Tam üstüne bastınız, aynen öyle. Ece Sükan 15 günde bir çıkan 212 adlı derginin kapağına ‘çok acayip’ saçlarla poz vermiş. Görmek isteyene, 212 dergisi bilumum kafelerde ücretsiz okunabiliyor!

Dergide yer alan bir başka ilginç mevzu da, Stella McCartney’nin H&M için hazırladığı ve kapış kapış giden koleksiyonu. Öyle ki derginin sayfalarında fotoğrafı yer alan tasarımlar çoktan tükenmiş bile.


İsmail YK’yı sollayan ‘boys’lar


Son günlerin en ‘kitsch’ gruplarından biri Boys Anılar. Almanya’da yaşayan gençlerden kurulu grup, jan janlı kıyafetleri, çizgi çizgi sakallarıyla filan İsmail YK’yı sollamış durumda. Hele solistin giydiği kolsuz gömlekteki parlak şeritlerin hastasıyım. Aynısından yaptırıp, etrafta ‘Hakiki Boys Anılar’ diye gezmek niyetindeyim.

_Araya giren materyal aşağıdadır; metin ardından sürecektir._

/-- Settles O27: the components are the bytes that the pixel holds. -/
theorem setpixelOfTheHeldValueChangesNoByte : Obligations.SetpixelOfTheHeldValueChangesNoByte := by
  intro s b x y hn hxy h0 h1 h2
  obtain ⟨p, hp, er, eg, ebl⟩ := components_of_holdsChannel (holdsChannel_of_eq_byte h0) (holdsChannel_of_eq_byte h1)
    (holdsChannel_of_eq_byte h2)
  have held (c : Chan) : chanOf p c = byteAt s b x y c := by
    cases c with
    | red => exact BitVec.eq_of_toNat_eq (er.trans h0)
    | green => exact BitVec.eq_of_toNat_eq (eg.trans h1)
    | blue => exact BitVec.eq_of_toNat_eq (ebl.trans h2)
  refine ⟨_, exec_setpixel_of_components hn hxy hp, by simp, fun a x' y' c => ?_⟩
  by_cases same : a = b ∧ x' = x ∧ y' = y
  · obtain ⟨rfl, rfl, rfl⟩ := same
    rw [byteAt_complete_writePixel_same, held]
  · exact byteAt_complete_writePixel_other same p s c

end Sys2Proof.Machine

namespace Sys2Proof.Machine

/-! The causes of each code (R176). -/

theorem Kind.code_injective {k k' : Kind} (h : k.code = k'.code) : k = k' := by
  revert h
  cases k <;> cases k' <;> decide

/-- A command leaves a kind's code exactly when its word has the kind's cause. -/
theorem exec_code_eq_iff {i : Instr} {s t : State} (h : exec i s = .next t) (k : Kind) :
    t.status.code = k.code ↔ Raises s (encode i) k := by
  have hw : hostWrite .cmd (encode i) s = .next t := (hostWrite_cmd_of_decode (decode_encode i) s).trans h
  have code_of {k' : Kind} (hr : Raises s (encode i) k') : t.status.code = k'.code := by
    cases hw.symm.trans (hostWrite_cmd_of_raises hr)
    rfl
  refine ⟨fun hc => ?_, code_of⟩
  obtain ⟨k', hr⟩ := exists_raises_of_code_ne_zero hw (hc ▸ k.code_ne_zero)
  rwa [Kind.code_injective (hc.symm.trans (code_of hr))]

/-- No command leaves a code above 5. -/
theorem exec_code_toNat_le {i : Instr} {s t : State} (h : exec i s = .next t) : t.status.code.toNat ≤ 5 := by
  rcases exec_status_cases h with ht | ⟨k, ht⟩
  · exact (statusInv_of_ok ht).1
  · exact (statusInv_of_kind ht).1

/-- Settles O29: the causes of the kinds, read for a command's own word, which decodes to that command alone. -/
theorem eachKindHasExactlyItsCauses : Obligations.EachKindHasExactlyItsCauses := by
  refine ⟨fun s w e he => hostWrite_cmd_of_illegal ⟨e, he⟩ s, fun s t i h => ?_⟩
  have cause := exec_code_eq_iff h
  refine ⟨(cause .outOfBounds).trans ?_, (cause .invalidChannelValue).trans ?_, (cause .dimensionMismatch).trans ?_,
    mt (cause .illegalCommand).mp ?_, (cause .invalidOperand).trans ?_, exec_code_toNat_le h⟩
  all_goals simp [Raises]

end Sys2Proof.Machine

namespace Sys2Proof.Machine

/-! What a command is to write, computed before anything is written: it depends on the state that the command reads, and it
can be written to any state. -/

/-- The effect of a command's pseudocode: BITS, RES0 with a value of at most eight bits, the three result registers, a pixel
or an image. -/
inductive Effect where
  | bits (v : BitSeq)
  | res0 {n : Nat} (v : BitVec n) (hn : n ≤ 8)
  | res (p : Pixel)
  | pixel (b : Buf) (x y : Coord) (p : Pixel)
  | image (b : Buf) (f : Image)

/-- Writes the effect to a state. -/
def Effect.apply (e : Effect) (s : State) : State :=
  match e with
  | .bits v => writeBits v s
  | .res0 v _ => writeRes0 v s
  | .res p => writeRes p s
  | .pixel b x y p => writePixel b x y p s
  | .image b f => writeImage b f s

/-- The effect of a command, or the kind that it raises. -/
def effectOf (i : Instr) (s : State) : Except Kind Effect :=
  match i with
  | .tobits => (channel s.arg0).map fun n => .bits (toBits n)
  | .frombits => .ok (.res0 (fromBits s.bits) (by decide))
  | .last3 => (channel s.arg0).map fun n => .res0 (last3BitsValue n) (by decide)
  | .top3 => (channel s.arg0).map fun n => .res0 (top3Bits n) (by decide)
  | .expand3 => ((channel s.arg0).bind threeBits).map fun v => .res0 (expandTop3 v) (by decide)
  | .merge => (channel s.arg0).bind fun c => (channel s.arg1).map fun h => .res0 (mergeChannel c h) (by decide)
  | .revealch => (channel s.arg0).map fun n => .res0 (revealChannel n) (by decide)
  | .embed => (sameDimensions s).map fun _ => .image .img0 (embedImage (imageOf s .img0) (imageOf s .img1))
  | .reveal b => .ok (.image b (revealImage (imageOf s b)))
  | .getpixel b => (pixelAddress b s).map fun a => .res (readPixel s b a.1 a.2)
  | .setpixel b => (pixelAddress b s).bind fun a => (components s).map fun p => .pixel b a.1 a.2 p

/-- The pseudocode of a command writes its effect to the state that it read. -/
theorem execBody_eq_map_effectOf (i : Instr) (s : State) :
    execBody i s = (effectOf i s).map fun e => e.apply s := by
  cases i with
  | tobits | last3 | top3 | revealch => simp only [execBody, effectOf]; cases channel s.arg0 <;> rfl
  | expand3 => simp only [execBody, effectOf]; cases (channel s.arg0).bind threeBits <;> rfl
  | merge => simp only [execBody, effectOf]; cases channel s.arg0 <;> cases channel s.arg1 <;> rfl
  | embed => simp only [execBody, effectOf]; cases sameDimensions s <;> rfl
  | getpixel b => simp only [execBody, effectOf]; cases pixelAddress b s <;> rfl
  | setpixel b => simp only [execBody, effectOf]; cases pixelAddress b s <;> cases components s <;> rfl
  | frombits | reveal => rfl

theorem exec_of_effectOf_ok {i : Instr} {s : State} {e : Effect} (h : effectOf i s = .ok e) :
    exec i s = .next (complete (e.apply s)) := by
  rw [exec_eq_finish, execBody_eq_map_effectOf, h]
  rfl

theorem exec_of_effectOf_error {i : Instr} {s : State} {k : Kind} (h : effectOf i s = .error k) :
    exec i s = .next (raise k s) := by
  rw [exec_eq_finish, execBody_eq_map_effectOf, h]
  rfl

/-- A command completes with its effect written, or takes the exception of the kind that it raises. -/
theorem exec_effect_cases {i : Instr} {s t : State} (h : exec i s = .next t) :
    (∃ e, effectOf i s = .ok e ∧ t = complete (e.apply s)) ∨ ∃ k, effectOf i s = .error k ∧ t = raise k s := by
  cases he : effectOf i s with
  | ok e =>
    cases (exec_of_effectOf_ok he).symm.trans h
    exact .inl ⟨e, rfl, rfl⟩
  | error k =>
    cases (exec_of_effectOf_error he).symm.trans h
    exact .inr ⟨k, rfl, rfl⟩

/-! No command's effect depends on STATUS, on the result registers or on the model's queue (R26, R35). -/

theorem effectOf_congr (i : Instr) (s : State) (st : Status) (r0 r1 r2 : Word) (p : List HostOp) :
    effectOf i { s with status := st, res0 := r0, res1 := r1, res2 := r2, pending := p } = effectOf i s := by
  cases i with
  | reveal b | getpixel b | setpixel b => cases b <;> rfl
  | _ => rfl

/-- Settles O31: both runs raise the same kind, or write the same effect. -/
theorem outcomeIgnoresStatusAndResults : Obligations.OutcomeIgnoresStatusAndResults := by
  intro s t i st r0 r1 r2 h
  have same := effectOf_congr i s st r0 r1 r2 s.pending
  rcases exec_effect_cases h with ⟨e, he, rfl⟩ | ⟨k, hk, rfl⟩
  · refine ⟨_, exec_of_effectOf_ok (same.trans he), rfl, ?_⟩
    cases e with
    | bits v => exact ⟨rfl, rfl, rfl, rfl, .inr ⟨rfl, rfl⟩, .inr ⟨rfl, rfl⟩, .inr ⟨rfl, rfl⟩⟩
    | res0 v hn => exact ⟨rfl, rfl, rfl, rfl, .inl rfl, .inr ⟨rfl, rfl⟩, .inr ⟨rfl, rfl⟩⟩
    | res p => exact ⟨rfl, rfl, rfl, rfl, .inl rfl, .inl rfl, .inl rfl⟩
    | pixel b x y p | image b f =>
      cases b <;> exact ⟨rfl, rfl, rfl, rfl, .inr ⟨rfl, rfl⟩, .inr ⟨rfl, rfl⟩, .inr ⟨rfl, rfl⟩⟩
  · refine ⟨_, exec_of_effectOf_error (same.trans hk), rfl, ?_, rfl, rfl, rfl, .inr ⟨rfl, rfl⟩, .inr ⟨rfl, rfl⟩,
      .inr ⟨rfl, rfl⟩⟩
    exact (if_neg k.code_ne_zero).symm

/-! What every command leaves unchanged (R27, R28, R32). -/

theorem Wrote.frame {s u : State} (h : Wrote s u) : u = { s with
    res0 := u.res0, res1 := u.res1, res2 := u.res2, bits := u.bits, img0 := u.img0, img1 := u.img1 } := by
  cases h with
  | pixel b x y p | image b f => cases b <;> rfl
  | _ => rfl

/-- A command writes at most STATUS, the result registers, BITS and the pixel store. -/
theorem exec_frame {i : Instr} {s t : State} (h : exec i s = .next t) : t = { s with
    status := t.status, res0 := t.res0, res1 := t.res1, res2 := t.res2, bits := t.bits
    img0 := t.img0, img1 := t.img1 } := by
  rcases exec_cases h with ⟨u, hw, rfl⟩ | ⟨k, -, rfl⟩
  · rw [hw.frame]
    rfl
  · rfl

/-- Settles O32: the frame of a command, which always answers a next state. -/
theorem commandsLeaveOperandsAndDimensions : Obligations.CommandsLeaveOperandsAndDimensions := by
  intro s i
  obtain ⟨t, h⟩ := exec_isNext i s
  refine ⟨t, h, ?_⟩
  rw [exec_frame h]
  exact ⟨rfl, rfl, rfl, rfl, rfl, rfl, rfl, rfl, rfl, rfl, rfl, rfl⟩

/-! Which command has which effect. -/

/-- The commands that have an effect of this form, and where in the pixel store it is. -/
def Effect.IsOf (e : Effect) (i : Instr) (s : State) : Prop :=
  match e with
  | .bits _ => i = .tobits
  | .res0 _ _ => i ∈ [Instr.frombits, .last3, .top3, .expand3, .merge, .revealch]
  | .res _ => ∃ b, i = .getpixel b
  | .pixel b x y _ => i = .setpixel b ∧ ArgsName s x y ∧ InImage s b x y
  | .image b _ => (i = .embed ∧ b = .img0) ∨ i = .reveal b

/-- The effective address is the pixel of the image that the arguments name (R140). -/
theorem argsName_of_pixelAddress {s : State} {b : Buf} {a : Coord × Coord} (h : pixelAddress b s = .ok a) :
    ArgsName s a.1 a.2 ∧ InImage s b a.1 a.2 := by
  by_cases hin : ArgsInBounds s b
  · obtain ⟨x, y, hn, hxy⟩ := exists_argsName_inImage hin
    cases (pixelAddress_of_argsName hn hxy).symm.trans h
    exact ⟨hn, hxy⟩
  · cases (pixelAddress_of_outOfBounds (mt argsInBounds_iff.mpr hin)).symm.trans h

theorem exists_of_map_eq_ok {α β : Type} {x : Except Kind α} {f : α → β} {b : β} (h : x.map f = .ok b) :
    ∃ a, x = .ok a ∧ f a = b := by
  cases x with
  | ok a => exact ⟨a, rfl, by cases h; rfl⟩
  | error k => cases h

theorem exists_of_bind_eq_ok {α β : Type} {x : Except Kind α} {f : α → Except Kind β} {b : β} (h : x.bind f = .ok b) :
    ∃ a, x = .ok a ∧ f a = .ok b := by
  cases x with
  | ok a => exact ⟨a, rfl, h⟩
  | error k => cases h

theorem effectOf_isOf {i : Instr} {s : State} {e : Effect} (h : effectOf i s = .ok e) : e.IsOf i s := by
  cases i with
  | frombits =>
    cases h
    simp [Effect.IsOf]
  | reveal b =>
    cases h
    exact .inr rfl
  | tobits | last3 | top3 | expand3 | revealch | embed =>
    obtain ⟨-, -, rfl⟩ := exists_of_map_eq_ok h
    simp [Effect.IsOf]
  | merge =>
    obtain ⟨c, -, hc⟩ := exists_of_bind_eq_ok h
    obtain ⟨-, -, rfl⟩ := exists_of_map_eq_ok hc
    simp [Effect.IsOf]
  | getpixel b =>
    obtain ⟨a, -, rfl⟩ := exists_of_map_eq_ok h
    exact ⟨b, rfl⟩
  | setpixel b =>
    obtain ⟨a, ha, hc⟩ := exists_of_bind_eq_ok h
    obtain ⟨p, -, rfl⟩ := exists_of_map_eq_ok hc
    exact ⟨rfl, argsName_of_pixelAddress ha⟩

/-- Settles O33: the effect that changes the register belongs to a named command, and the value has at most eight bits. -/
theorem onlyTheNamedCommandsWriteResults : Obligations.OnlyTheNamedCommandsWriteResults := by
  intro s t i h
  have le255 {n : Nat} (v : BitVec n) (hn : n ≤ 8) : (v.setWidth 32).toNat ≤ 255 :=
    Nat.le_of_lt_succ (toNat_setWidth_lt_256 v hn)
  rcases exec_effect_cases h with ⟨e, he, rfl⟩ | ⟨k, -, rfl⟩
  · have hi := effectOf_isOf he
    cases e with
    | bits v => exact ⟨fun _ => ⟨hi, rfl⟩, fun c => absurd rfl c, fun c => absurd rfl c, fun c => absurd rfl c⟩
    | res0 v hn =>
      exact ⟨fun c => absurd rfl c, fun _ => ⟨rfl, le255 v hn, .inr hi⟩, fun c => absurd rfl c, fun c => absurd rfl c⟩
    | res p =>
      exact ⟨fun c => absurd rfl c, fun _ => ⟨rfl, le255 p.r le_rfl, .inl hi⟩, fun _ => ⟨rfl, le255 p.g le_rfl, hi⟩,
        fun _ => ⟨rfl, le255 p.bl le_rfl, hi⟩⟩
    | pixel b x y p | image b f => simp [Effect.apply]
  · simp

/-- Settles O34: only a pixel or an image that is written changes a byte, and it does so inside the image. -/
theorem onlyTheNamedCommandsChangePixels : Obligations.OnlyTheNamedCommandsChangePixels := by
  intro s t i b x y c h changed
  rcases exec_effect_cases h with ⟨e, he, rfl⟩ | ⟨k, -, rfl⟩
  · have hi := effectOf_isOf he
    rw [byteAt_complete] at changed
    cases e with
    | bits v => exact absurd (byteAt_writeBits v s b x y c) changed
    | res0 v hn => exact absurd (byteAt_writeRes0 v s b x y c) changed
    | res p => exact absurd (byteAt_writeRes p s b x y c) changed
    | pixel a x' y' p =>
      rw [Effect.apply, byteAt_writePixel] at changed
      obtain ⟨⟨rfl, rfl, rfl⟩, -⟩ := ite_ne_right_iff.mp changed
      obtain ⟨hset, hn, hin⟩ := hi
      exact ⟨hin, .inl ⟨hset, hn⟩⟩
    | image a f =>
      rw [Effect.apply, byteAt_writeImage] at changed
      obtain ⟨⟨rfl, hin⟩, -⟩ := ite_ne_right_iff.mp changed
      exact ⟨hin, .inr hi⟩
  · exact absurd (byteAt_raise k s b x y c) changed

end Sys2Proof.Machine

namespace Sys2Proof.Machine

/-! HOST's operations either answer a next state or are refused, by their form alone (R47). -/

theorem accessWellFormed_iff (off width : Nat) :
    accessWellFormed off width = true ↔ off % 4 = 0 ∧ off ≤ 0x3C ∧ width = 32 := by
  simp [accessWellFormed, and_assoc]

/-- An access that the interface does not have is refused. -/
theorem access_eq_error {off width : Nat} (h : ¬ accessWellFormed off width = true) :
    ∃ e, access off width = .error e := by
  cases ha : access off width with
  | ok r => exact absurd ((access_isOk_iff off width).mp ⟨r, ha⟩) h
  | error e => exact ⟨e, rfl⟩

theorem hostOp_isNext {op : HostOp} (h : op.wellFormed = true) (s : State) : ∃ t, hostOp op s = .next t := by
  cases op with
  | read off width =>
    obtain ⟨r, ha⟩ := (access_isOk_iff off width).mpr h
    exact ⟨_, by simp only [hostOp, ha]; rfl⟩
  | write off width w =>
    obtain ⟨r, ha⟩ := (access_isOk_iff off width).mpr h
    simp only [hostOp, ha]
    exact hostWrite_isNext r w s
  | reset => exact ⟨_, hostOp_reset s⟩

theorem hostOp_isRefused {op : HostOp} (h : ¬ op.wellFormed = true) (s : State) : ∃ e, hostOp op s = .refused e := by
  cases op with
  | read off width | write off width w =>
    obtain ⟨e, ha⟩ := access_eq_error h
    exact ⟨e, by simp only [hostOp, ha]⟩
  | reset => exact absurd rfl h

Grubun sitesi de (www.anilar.de) enteresan. ‘Hizmetimiz’ diye bir bölüm var mesela. Yaptıkları hizmetleri, ‘Bayanlar matinesi, düğün, nişan, sünnet, her türlü eğlencede yanınızdayız’ diye sıralamışlar.

Ekşi’de ‘Fred Çakmaktaş’ı anımsatan elemanlar’ olarak geçen gruba ‘yaba daba du’ çekiyorum, en temizinden...


ŞEHİR ATLASI


CUMARTESİ ‘KIRMIZI’ PARTİYE GİDİN

Social Club
ilki büyük ilgi gören ‘Red Party’sini bu kez cumartesi akşamı Levent’teki Fancy’de gerçekleştiriyor. Saat 23.00’da start alacak partiye kırmızı herhangi bir şey giyinenler 30 YTL, giymeyenler ise 35 YTL giriş ücreti ödeyerek girebilecek. Ayrıca içerde herkese kırmızı peruklar dağıtılacak. Geceyle ilgili ayrıntılara www.redparty.gen.tr adresinden bakabilirsiniz.



ARNAVUTKÖY’DEKİ NERUDA KONUŞULUYOR

Tam adı, Neruda’s Bloom aslında. Bloom, ‘çiçek’ manasında. Neruda ise malum, aşk şiirlerinin ünlü şairinin adı. Ben henüz gidemedim bu yeni kafe restorana, ama konuşuluyor şu sıralar. 1900’lü yıllardan kalma bir köşkte yer alan Neruda’s Bloom, sabah 09.00’dan, 04.00’a kadar açık.


ŞENİZ BENGÜER ‘MONO’YLA DÖNDÜ


2019, Seventh House, Solar Beach derken Şeniz Bengüer kayıplara karışmıştı. Geçen hafta Ritz’in altında, Redroom’a komşu bir mekanla yeniden eğlence hayatına geri döndü: Mono

Her zamanki gibi güleryüzlü olan Bengüer, şık bir kulüp yapmış. Özellikle ışık sistemine bayıldım ‘Mono’nun. Ritz’in altı, geçen yıl A Plus’ta meydana gelen kavga dövüş olayları sebebiyle ‘sabıkalı’ydı gözümde, ki bunu Bengüer’e de söyledim. Ama ‘Mono’, ilerde iyi bir alternatif olabilir Ritz içinde. Hafta sonu bir deneyin derim.


ŞİMDİ NELER SEKSİ?

Hırsız&Polis dizisinde ‘Mavi’yi oynayan Özlem Düvencioğlu.

Düvencioğlu’nun Almanya’dan geldiği günden beri kaldığı Maçka’daki butik otel Housez Suit.

Apple’ın bin şarkı kapasiteli, kurşun kalemden daha ince olan yeni iPod’u, yani iPod Nano.

Dünyaca ünlü yayınevi Thames&Hudson’ın en hip metropoller için hazırladığı ‘Style City’ serisine eklenen ‘Style City İstanbul.’ Rehber, Bahadır Tanrıöver’in muhteşem fotoğraflarıyla dikkat çekiyor.

Reklam filmindeki doğallığı ve beklenmeyen esprili oyunculuğuyla Berrak Tüzünataç.

Nişantaşı’nda açılacak Vakkorama NY önüne park edilen (şov olsun diye) New York taksisi!